The project is evaluated across four dimensions:

  1. Accuracy of hit detection and prediction: Comparison of detected and predicted hits against manually annotated ground truth, measured by:
    • Number of matched hits within tolerance windows (40ms and 250ms)
    • F1 scores comparing hits vs. ground truth, predictions vs. ground truth, and hits vs. predictions
    • Mean, standard deviation, and maximum timing errors
  2. Time synchronization accuracy: Measurement of:
    • Mean offset between host and embedded device clocks
    • Round-trip latency of MQTT communication
    • Delay and latency statistics
  3. Execution precision: On-device measurement of the difference between scheduled execution time and actual execution time, including mean, median, min, max, and standard deviation of execution delays.

  4. Visual synchronization: Qualitative assessment of the visual appearance and perceived synchronization between audio events and lighting responses.

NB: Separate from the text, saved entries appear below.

/-- A write at the home or a monitor: bytes that a pin still holds there are performed first (R115, R128, R131). -/
def State.writeHome (s : State) (c : Cls) (l : LaneReq) (bs : List Byte) : State :=
  let s := if c.level = 0 then s else s.settlePin l.pa bs.length
  s.physWrite (l.via c.level c.vmid) l.key { attrLine l.attr with wb := attrWb l.attr && !l.unc && c.level != 0 } l.pa bs

/-- Store one lane's bytes at its place (R106, R108, R131, R255, R352). `scope` is that of the release the store itself is, else 0;
`whole`: the instruction has now rewritten the sector, which clears the error mark of every copy that it reached (R453). -/
def State.writeLane (s : State) (c : Cls) (l : LaneReq) (pol scope : Nat) (whole : Bool) (bs : List Byte) : State :=
  let mine (x : L1Sector) : Bool := x.at_ c.core c.vmid l.pa
  let cleared (s : State) : State :=
    if whole then s.clearMarks (l.via c.level c.vmid) (attrWb l.attr && !l.unc && c.level != 0) (sector l.pa) 32 else s
  if c.level = 0 then cleared ((s.flushL1 (fun x => x.core == c.core && x.pa == sector l.pa)).writeHome c l bs)
  else if !attrShared l.attr && l.l1ok && pol != 1 then s.storeL1 c.core c.vmid c.asid l whole bs
  else if s.strict c.core && l.ordinary && decide (scope < 4) then (s.flushL1 mine).pinStore c l scope bs
  else
    let s := cleared ((s.cleanL1 mine).writeHome c l bs)
    if pol = 1 then s.dropL1 c.core c.vmid l.pa bs.length
    else s.modL1 mine (fun x => { x with bytes := putBytes x.bytes (l.pa % 32) bs, mark := x.mark && !whole })

/-- Record a write of n bytes on a CHK page (R135). -/
def State.recordLane (s : State) (c : Cls) (l : LaneReq) (n : Nat) (sync : Bool) (count : Nat) : State :=
  if attrChk l.attr && !l.peer && c.level != 0 then s.recordRange c.tag sync count l.pa n else s

/-- The new word of an atomic or reduction (R260, R262). -/
def atomNew (f : AtomFn) (old data cmp : Nat) : Nat :=
  let o : Word := BitVec.ofNat 32 old
  let d : Word := BitVec.ofNat 32 data
  (match f with
    | .add => o + d
    | .min => (alu .min o d).val
    | .max => (alu .max o d).val
    | .and => o &&& d
    | .or => o ||| d
    | .xor => o ^^^ d
    | .xch => d
    | .cas => if o = d then BitVec.ofNat 32 cmp else o
    | .fadd => (F32.add (f32 o) (f32 d)).word.val).toNat

def mredNew (n : Nat) (f : RedFn) (old data : Nat) : Nat :=
  let w := 8 * n
  let o := BitVec.ofNat w old
  let d := BitVec.ofNat w data
  (match f with
    | .add => o + d
    | .min => (alu .min o d).val
    | .max => (alu .max o d).val
    | .minn => (alu .minn o d).val
    | .maxn => (alu .maxn o d).val
    | .and => o &&& d
    | .or => o ||| d
    | .xor => o ^^^ d).toNat

def mredFNew (f : RedfFn) (old data : Nat) : Nat :=
  match f with
  | .add => (F32.add (F32.decode old) (F32.decode data)).val
  | .min => (F32.minMax false false old data).val
  | .max => (F32.minMax true false old data).val

/-- Write a value of n bytes to one lane of the destination bound at issue (R49, R50). -/
def Cls.deliver (c : Cls) (dest : List Nat) (i v : Nat) : Cls :=
  (dest.zipIdx).foldl (fun c p => c.setP p.1 (1 <<< i) (fun _ => BitVec.ofNat 32 (v / 2 ^ (32 * p.2)))) c

/-- Mark one lane of an access done. -/
def Access.finishLane (a : Access) (i : Nat) : Access :=
  { a with lanes := a.lanes.map (fun l => if l.lane = i then { l with done := true } else l) }

def Access.complete (a : Access) : Bool := a.lanes.all (fun l => l.done)

/-! ### Bandwidth (R422, R423) -/

/-- The request still waits to be performed. -/
def State.bwLive (s : State) (w : BwWait) : Bool :=
  let at_ (cls split : Nat) (pc : Int) : Bool :=
    s.allCls.any (fun c => c.id == cls && c.live && (c.split split).pc == pc && (c.split split).state != .free)
  match w.who with
  | .lane cls acc lane =>
    s.allCls.any (fun c => c.id == cls && c.mem.any (fun a => a.id == acc && a.lanes.any (fun l => l.lane == lane && !l.done)))
  | .element op => s.engines.any (fun e => e.id == op)
  | .pref cls split pc | .fetch cls split pc => at_ cls split pc
  | .content req => s.creqs.any (fun q => q.id == req)
  | .port id => s.portq.any (fun q => q.id == id)

/-- Add to a count. -/
def addCount {α : Type} [DecidableEq α] (l : List (α × Nat)) (a : α) (n : Nat) : List (α × Nat) :=
  if n = 0 then l else assocSet l a ((assoc l a).getD 0 + n)

/-- Activity of a core's pipes counts for energy (R424). -/
def State.meterPipe (s : State) (core : Nat) (k : EnergyKind) (n : Nat) : State :=
  { s with meter := { s.meter with pipes := addCount s.meter.pipes (core, k) n } }

/-- Traffic of a form at a controller counts for its energy (R424). -/
def State.meterBytes (s : State) (form vmid ctl units : Nat) : State :=
  { s with meter := { s.meter with bytes := addCount s.meter.bytes (form, vmid, if ctl < 8 then .near else .far) units } }

/-- A request is served when its tenant's and its partition's bucket hold its charge and nothing of either waits before it;
both are then debited. Else it waits in arrival order. -/
def State.serve (s : State) (who : Requester) (form vmid asid ctl units : Nat) : Bool × State :=
  if units = 0 then (true, s)
  else if s.bwRate vmid asid = 0 ∧ s.bwRate vmid partBucket = 0 then (true, s.meterBytes form vmid ctl units)
  else
    let ahead := ((s.bwWait.takeWhile (fun w => w.who != who)).filter (fun w =>
      w.ctl == ctl && w.vmid == vmid && (w.part || w.asid == asid) && s.bwLive w))
    let part := !s.bwHolds ctl vmid partBucket units
    if !ahead.isEmpty || part || !s.bwHolds ctl vmid asid units then
      (false, if s.bwWait.any (fun w => w.who == who) then s
        else { s with bwWait := s.bwWait ++ [{ ctl := ctl, vmid := vmid, asid := asid, part := part, who := who }] })
    else
      let left := s.bwWait.filter (fun w => w.who != who && s.bwLive w)
      (true, (({ s with bwWait := left }.debit ctl vmid asid units).debit ctl vmid partBucket units).meterBytes form vmid ctl units)

/-- Requests of one agent in turn, each with its controller and charge and what is done once it is served; those served before are not
charged again. True once all are. -/
def servePieces (who : Requester) (form vmid asid : Nat) : List ((State → Nat × Nat) × (State → State)) → Nat → State → Bool × State
  | [], _, s => (true, s)
  | (charge, act) :: l, k, s =>
    let q := charge s
    match s.serve who form vmid asid q.1 q.2 with
    | (true, s) => servePieces who form vmid asid l (k + 1) (act s)
    | (false, s) => (false, { s with bwWait := s.bwWait.map (fun w => if w.who = who then { w with paid := k } else w) })

/-- How many of its requests an agent that waits has had served. -/
def State.paid (s : State) (who : Requester) : Nat := ((s.bwWait.find? (fun w => w.who == who)).map (fun w => w.paid)).getD 0

/-- All requests of an agent, as far as they have not been served. -/
def State.serveAll (s : State) (who : Requester) (form vmid asid : Nat) (l : List ((State → Nat × Nat) × (State → State))) :
    Bool × State := servePieces who form vmid asid (l.drop (s.paid who)) (s.paid who) s

/-- Units of 64 bytes that cross the DRAM interface for n bytes from an address: of a compressed page, what its block takes (R105,
R106). -/
def State.units (s : State) (vmid : Nat) (l : LaneReq) (base n : Nat) : Nat :=
  if attrComp l.attr then min (cdiv n 64) (Config.compressed (s.physRead (.part vmid) (s.keyId l.key) base n)) else cdiv n 64

/-- What a miss of a partition's access brings in: the block of the page's grain, in one of L2 and the RDC if that is where it goes. -/
def State.fillUnits (s : State) (vmid die : Nat) (l : LaneReq) : Nat :=
  let held := match s.l2find l.pa with
    | none => (s.rdcHit vmid die l).isSome
    | some x => !(l.via 1 vmid).passes x
  if held then 0 else s.units vmid l l.block (attrGrain l.attr)

/-- The charge of one lane's access: what crosses the DRAM interface. Level-0 traffic is not metered; a hit in L1, L2 or an RDC
crosses nothing; a miss brings the block of the grain; a write-through crosses as it is made (R105, R107, R423). -/
def State.chargeOf (s : State) (c : Cls) (op : AccOp) (l : LaneReq) (n pol : Nat) : Nat :=
  if c.level = 0 ∨ l.win ∨ l.peer then 0
  else if l.unc then cdiv n 64
  else if l.l1ok && pol != 1 && (s.l1find c.core c.vmid l.pa).isSome && (!op.need.writes || !attrShared l.attr) then 0
  else if op.need.writes && attrShared l.attr && !attrWb l.attr then s.units c.vmid l l.pa n
  else if op.need.writes then
    (match s.l2find l.pa with
      | none => s.units c.vmid l l.block (attrGrain l.attr)
      | some x => if (l.via c.level c.vmid).passes x then s.units c.vmid l l.block (attrGrain l.attr) else 0)
  else s.fillUnits c.vmid (c.core / 64) l

/-- One lane's request at its controller. A content line's place is not given: what it brings in, and where from, are free (DESIGN CHOICE:
log entry 58). -/
def State.serveLane (s : State) (c : Cls) (a : Access) (l : LaneReq) : Bool × State :=
  let who : Requester := .lane c.id a.id l.lane
  if a.op.space = 1 ∨ c.level = 0 then (true, s)
  else if a.op.space = 2 then
    let n := 2 ^ 16 * a.id + l.lane
    s.serve who c.form c.vmid c.asid (Config.contentController n % 24) (Config.contentUnits n % 9)
  else s.serve who c.form c.vmid c.asid (controllerOf l.pa) (s.chargeOf c a.op l a.op.size a.pol)

end Sys2Proof.Machine
end

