-- ==== Sys2Proof/Machine/MemInstr.lean ====
section
/-!
DEFINITION. Memory instructions at issue: loads and stores, acquire and release, atomics, reductions, replicated loads, fences,
WAIT, barriers, prefetch, physical accesses, locked pages and LAUNCH (12_isa_memory.md R251–R272, R219–R221, R308, R352).
-/

namespace Sys2Proof.Machine

/-! ### Building an access -/

/-- The physical lane registers a load of n bytes binds (R49, R50). -/
def State.bind (s : State) (rd : Reg) (n : Nat) : List Nat :=
  if n = 8 then [s.cls.phys rd, s.cls.phys (rd + 1)] else [s.cls.phys rd]

/-- n bytes of store data of lane i, a pair for 8 (R50). -/
def State.laneData (s : State) (rs : Reg) (n i : Nat) : Nat :=
  if n = 8 then (s.getV rs i).toNat + (s.getV (rs + 1) i).toNat * 2 ^ 32 else (s.getV rs i).toNat % 2 ^ (8 * n)

/-- A lane load (R254). -/
def laneLoad (p : Pfx) (op : AccOp) (n : Nat) (rd : Reg) (ea : Nat → Int) (perLane : Nat) (la : La) (s : State) : State :=
  let a := { s.access p op (s.laneReqs (s.eff p) ea (fun _ => 0)) with
               dest := if s.eff p = 0 then [] else s.bind rd n, perLane := perLane }
  memAccess a n la.toNat s

/-- A lane store (R254). -/
def laneStore (p : Pfx) (n : Nat) (rs : Reg) (ea : Nat → Int) (perLane : Nat) (la : La) (s : State) : State :=
  let a := { s.access p (.store n) (s.laneReqs (s.eff p) ea (s.laneData rs n)) with perLane := perLane }
  memAccess a n la.toNat s

/-! ### Virtual addresses -/

/-- LDL (R254). -/
def execLdl (x : Imx) (p : Pfx) (wd : Width) (rd ra : Reg) (off : BitVec 7) (la : La) (s : State) : Out :=
  let n := Width.bytes wd
  .next (guarded (.ldl x p wd rd ra off la) (fun s => laneLoad p (.load n) n rd (s.eaL ra n (offS x off n)) 0 la s) s)

/-- STL (R254). -/
def execStl (x : Imx) (p : Pfx) (wd : Width) (rs ra : Reg) (off : BitVec 7) (la : La) (s : State) : Out :=
  let n := Width.bytes wd
  .next (guarded (.stl x p wd rs ra off la) (fun s => laneStore p n rs (s.eaL ra n (offS x off n)) (max n 4) la s) s)

/-- LDI (R254). -/
def execLdi (p : Pfx) (wd : Width) (rd ra rb : Reg) (la : La) (s : State) : Out :=
  let n := Width.bytes wd
  .next (guarded (.ldi p wd rd ra rb la) (fun s => laneLoad p (.load n) n rd (s.eaX ra rb n) 4 la s) s)

/-- STI (R254). -/
def execSti (p : Pfx) (wd : Width) (rs ra rb : Reg) (la : La) (s : State) : Out :=
  let n := Width.bytes wd
  .next (guarded (.sti p wd rs ra rb la) (fun s => laneStore p n rs (s.eaX ra rb n) (4 + max n 4) la s) s)

/-- The one request of a scalar access (R256). -/
def scalarReq (ea : Int) (data : Nat) : List LaneReq := [{ lane := 0x7FFF, ea := ea, data := data }]

def dblBytes (dbl : Bool) : Nat := if dbl then 8 else 4

/-- SLD (R256). -/
def execSld (x : Imx) (p : Pfx) (dbl : Bool) (rd ra : Reg) (off : BitVec 7) (la : La) (s : State) : Out :=
  let n := dblBytes dbl
  .next (guarded (.sld x p dbl rd ra off la) (fun s =>
    memAccess { s.access p (.loadScalar n) (scalarReq ((s.getS ra).toNat + offS x off n) 0) with sdest := some rd }
      n la.toNat s) s)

Professional lighting design systems use sophisticated algorithms to analyze audio. One such system created by limbic media is call the maestro system. This proprietary system reacts to audio to autonomously drive lighting. More information on their system can in the maestro system description

Beat or tempo retrieval is a well studied music information retrival (MIR) subject. These methods are similar to the percussive event detection that I implement in this project. One such implementation is BeatNet, which provides real time beat detection. Originally this was going to be used instead of a custom analysis pipeline however the project was pivoted due to the difference between tracking the beat and tracking percussive events. Links to the BeatNet paper and github are availible.

Instrument specific information retrieval is also a well studied problem in MIR. The instrument sum module makes use of instrument ranges that are well studied. Many websites and articles were referenced when building this module. An example chart is provided below in.

Instrument Sound Frequency Ranges

Figure: EQ chart showing frequency ranges of common instruments. This chart helps inform the instrument-specific signal processing modules used in the project.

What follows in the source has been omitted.